President Donald Trump can't seem to get over the Electoral College.
Considering that he is one of five presidents to be elected without a popular vote victory, it is perhaps inevitable that the notoriously insecure former businessman has spent so much time fretting over his margin in the Electoral College. This tendency popped up most recently in an interview with Reuters this week, during which the president interrupted a conversation about Chinese President Xi Jinping to distribute copies of a voter map with the areas he had won colored in red. Here's how Reuters described it:
"Here, you can take that, that's the final map of the numbers," the Republican president said from his desk in the Oval Office, handing out maps of the United States with areas he won marked in red. "It’s pretty good, right? The red is obviously us."
Trump is fixed on his Electoral College insecurities. In his first conversation as president with Australian Prime Minister Malcolm Turnbull, Trump mentioned his election win. While it's unclear whether his reference to the Electoral College was a non sequitur in that context, it was indisputably an out-of-nowhere situation during a joint press conference with Israeli Prime Minister Benjamin Netanyahu in February.
After an Israeli reporter asked the president what he would say to Jews who "believe and feel that your administration is playing with xenophobia and maybe racist tones," Trump replied, "Well, I just want to say that we are, you know, very honored by the victory that we had: 306 Electoral College votes. We were not supposed to crack 220. You know that, right? There was no way to 221, but then they said there’s no way to 270."

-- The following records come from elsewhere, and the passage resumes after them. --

-- ==== Sys2Proof/Machine/CmdRegister.lean ====
section
/-! DEFINITION. Register access (R8 to R11, R219, R289, R290, R314, R328, R336, R340, R341, R357, R371, R372, R386, R405 to R408,
R435, R440, R460, R494 to R496, R523). -/

namespace Sys2Proof.Machine

/-- REGISTER_WRITE (R8). -/
def execRegisterWrite (seat : Fin 3) (off : BitVec 26) (v : BitVec 32) (s : State) : Host.Outcome State Fault Refusal :=
  s.act fun d => d.regWrite seat off.toNat v.toNat

/-- RC_READ (R8). -/
def execRcRead (seat : Fin 3) (off : BitVec 26) (s : State) : Host.Outcome State Fault Refusal :=
  s.act fun d => d.busRead seat off.toNat

/-- PAIR_LO_READ (R10). -/
def execPairLoRead (seat : Fin 3) (off : BitVec 26) (s : State) : Host.Outcome State Fault Refusal :=
  s.act fun d => d.busRead seat off.toNat

/-- PAIR_LO_WRITE (R10). -/
def execPairLoWrite (seat : Fin 3) (off : BitVec 26) (v : BitVec 32) (s : State) : Host.Outcome State Fault Refusal :=
  s.act fun d => d.regWrite seat off.toNat v.toNat

/-- PAIR_HI_WRITE (R10). -/
def execPairHiWrite (seat : Fin 3) (off : BitVec 26) (v : BitVec 32) (s : State) : Host.Outcome State Fault Refusal :=
  s.act fun d => d.regWrite seat off.toNat v.toNat

/-- TB_SEC_LO_READ (R341). -/
def execTbSecLoRead (seat : Fin 3) (base : Fin 8) (s : State) : Host.Outcome State Fault Refusal :=
  s.act fun d => d.busRead seat (Off.plumbTbSecLo base)

/-- TIO_CAP_LO_READ (R357). -/
def execTioCapLoRead (seat : Fin 3) (pin : Fin 16) (s : State) : Host.Outcome State Fault Refusal :=
  s.act fun d => d.busRead seat (Off.plumbTioCapLo pin)

/-- LOG_WORD0_READ (R441). -/
def execLogWord0Read (seat : Fin 3) (entry : Fin 256) (s : State) : Host.Outcome State Fault Refusal :=
  s.act fun d => d.busRead seat (Off.hawkLogW entry 0)

/-- MAC_EN_WRITE (R289). -/
def execMacEnWrite (seat : Fin 3) (port : Fin 512) (v : BitVec 32) (s : State) : Host.Outcome State Fault Refusal :=
  s.act fun d => d.regWrite seat (Off.portCfg port) v.toNat

/-- TAP_WRITE (R290). -/
def execTapWrite (seat : Fin 3) (lane : Fin 512) (v : BitVec 32) (s : State) : Host.Outcome State Fault Refusal :=
  s.act fun d => d.regWrite seat (Off.laneTxTap lane) v.toNat

/-- POOL_WRITE (R219). -/
def execPoolWrite (seat : Fin 3) (off : BitVec 26) (v : BitVec 32) (s : State) : Host.Outcome State Fault Refusal :=
  s.act fun d => d.regWrite seat off.toNat v.toNat

/-- SPAN_ENABLE (R314). -/
def execSpanEnable (seat : Fin 3) (span : Fin 32) (v : BitVec 32) (s : State) : Host.Outcome State Fault Refusal :=
  s.act fun d => d.regWrite seat (Off.lathCtl span) v.toNat

/-- CHANNEL_ENABLE (R328). -/
def execChannelEnable (seat : Fin 3) (span : Fin 32) (chan : Fin 63) (v : BitVec 32)
    (s : State) : Host.Outcome State Fault Refusal :=
  s.act fun d => d.regWrite seat (Off.lathChanCfg span chan) v.toNat

/-- MAP_WRITE (R329). -/
def execMapWrite (seat : Fin 3) (span : Fin 32) (n : Fin 40) (v : BitVec 32) (s : State) : Host.Outcome State Fault Refusal :=
  s.act fun d => d.regWrite seat (Off.lathMap span n) v.toNat

/-- GROUP_ENABLE (R274). -/
def execGroupEnable (seat : Fin 3) (group : Fin 256) (v : BitVec 32) (s : State) : Host.Outcome State Fault Refusal :=
  s.act fun d => d.regWrite seat (Off.spreadGrpCtl group) v.toNat

/-- EXPORT_ENABLE (R510). -/
def execExportEnable (seat : Fin 3) (v : BitVec 32) (s : State) : Host.Outcome State Fault Refusal :=
  s.act fun d => d.regWrite seat Off.telemCtl v.toNat

/-- SHED_THR_WRITE (R496). -/
def execShedThrWrite (seat : Fin 3) (v : BitVec 32) (s : State) : Host.Outcome State Fault Refusal :=
  s.act fun d => d.regWrite seat Off.pwrShedThr v.toNat

/-- TCLK_SRC_WRITE (R336). -/
def execTclkSrcWrite (seat : Fin 3) (v : BitVec 32) (s : State) : Host.Outcome State Fault Refusal :=
  s.act fun d => d.regWrite seat Off.plumbCtl v.toNat

/-- OWNER_HANDOVER (R406). -/
def execOwnerHandover (seat : Fin 3) (v : BitVec 32) (s : State) : Host.Outcome State Fault Refusal :=
  s.act fun d => d.regWrite seat Off.seatOwner v.toNat

/-- CLAIM (R406). -/
def execClaim (seat : Fin 2) (v : BitVec 32) (s : State) : Host.Outcome State Fault Refusal :=
  s.act fun d => d.regWrite seat (Off.seatClaim seat) v.toNat

/-- KEEPALIVE (R400). -/
def execKeepalive (seat : Fin 2) (v : BitVec 32) (s : State) : Host.Outcome State Fault Refusal :=
  s.act fun d => d.regWrite seat (Off.seatKeepalive seat) v.toNat

/-- COMMAND_DOORBELL (R408). -/
def execCommandDoorbell (seat : Fin 2) (ring : Fin 8) (v : BitVec 32) (s : State) : Host.Outcome State Fault Refusal :=
  s.act fun d => d.ringBell fun d => d.cmdDoorbell seat ring v.toNat

/-- NOTICE_DOORBELL (R408). -/
def execNoticeDoorbell (seat : Fin 2) (ring : Fin 8) (v : BitVec 32) (s : State) : Host.Outcome State Fault Refusal :=
  s.act fun d => d.ringBell fun d => d.noticeDoorbell seat ring v.toNat

/-- IND_DATA_WRITE (R523). -/
def execIndDataWrite (seat : Fin 3) (v : BitVec 32) (s : State) : Host.Outcome State Fault Refusal :=
  s.act fun d => d.regWrite seat Off.indData v.toNat

/-- SCAF_CODE_DATA_HI_WRITE (R371). -/
def execScafCodeDataHiWrite (seat : Fin 3) (v : BitVec 32) (s : State) : Host.Outcome State Fault Refusal :=
  s.act fun d => d.regWrite seat Off.scafCodeDataHi v.toNat

/-- SWITCH (R372). -/
def execSwitch (seat : Fin 3) (s : State) : Host.Outcome State Fault Refusal :=
  s.act fun d => d.regWrite seat Off.scafCodeCtl (2 ^ 31)

/-- SIGNAL (R386). -/
def execSignal (seat : Fin 3) (v : BitVec 32) (s : State) : Host.Outcome State Fault Refusal :=
  s.act fun d => d.regWrite seat Off.scafSignal v.toNat

/-- COMMIT (R265). -/
def execCommit (seat : Fin 3) (port : Fin 512) (s : State) : Host.Outcome State Fault Refusal :=
  s.act fun d => d.regWrite seat (Off.schedGateCtl port) (setBits (d.reg (Off.schedGateCtl port)) 30 30 1)

/-- FREEZE (R503). -/
def execFreeze (seat : Fin 3) (on : Bool) (s : State) : Host.Outcome State Fault Refusal :=
  s.act fun d => d.regWrite seat Off.perfCtl (2 ^ 31 * b2n on)

/-- SNAP (R504). -/
def execSnap (seat : Fin 3) (s : State) : Host.Outcome State Fault Refusal :=
  s.act fun d => d.regWrite seat Off.perfCtl (setBits (d.reg Off.perfCtl) 30 30 1)

/-- HAWK_RAISE (R435). -/
def execHawkRaise (seat : Fin 3) (v : BitVec 32) (s : State) : Host.Outcome State Fault Refusal :=
  s.act fun d => d.regWrite seat Off.hawkRaise v.toNat

/-- LOG_CLEAR (R440). -/
def execLogClear (seat : Fin 3) (s : State) : Host.Outcome State Fault Refusal :=
  s.act fun d => d.regWrite seat Off.hawkLogCtl (2 ^ 31)

/-- PWR_REQ_L_WRITE (R460). -/
def execPwrReqLWrite (seat : Fin 3) (v : BitVec 32) (s : State) : Host.Outcome State Fault Refusal :=
  s.act fun d => d.regWrite seat Off.pwrReqL v.toNat

/-- TB_SET (R340). -/
def execTbSet (seat : Fin 3) (base : Fin 8) (s : State) : Host.Outcome State Fault Refusal :=
  s.act fun d => d.regWrite seat (Off.plumbTbCmd base) 1

/-- TB_ADD (R340). -/
def execTbAdd (seat : Fin 3) (base : Fin 8) (s : State) : Host.Outcome State Fault Refusal :=
  s.act fun d => d.regWrite seat (Off.plumbTbCmd base) 2

/-- TB_SLEW (R340). -/
def execTbSlew (seat : Fin 3) (base : Fin 8) (s : State) : Host.Outcome State Fault Refusal :=
  s.act fun d => d.regWrite seat (Off.plumbTbCmd base) 3

/-- SLEW_END (R340). -/
def execSlewEnd (base : Fin 8) (s : State) : Host.Outcome State Fault Refusal :=
  s.act fun d => d.slewDone base

/-- FLASH_ERASE (R494). -/
def execFlashErase (seat : Fin 3) (s : State) : Host.Outcome State Fault Refusal :=
  s.act fun d => d.regWrite seat Off.darbyFlashCmd 1

/-- FLASH_PROGRAM (R494). -/
def execFlashProgram (seat : Fin 3) (s : State) : Host.Outcome State Fault Refusal :=
  s.act fun d => d.regWrite seat Off.darbyFlashCmd 2

/-- FLASH_READ (R496). -/
def execFlashRead (seat : Fin 3) (s : State) : Host.Outcome State Fault Refusal :=
  s.act fun d => d.regWrite seat Off.darbyFlashCmd 3

end Sys2Proof.Machine
end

Of course, despite Trump claiming that his electoral college victory was the biggest since Ronald Reagan, the fact remains that only two presidents since 1972 have been elected with fewer electoral votes than Trump — Jimmy Carter in 1976 and George W. Bush in 2004. Then again, it's hard to expect Trump to be consistent with American history when he can't even be consistent in his own past statements on whether the Electoral College is a good or bad thing.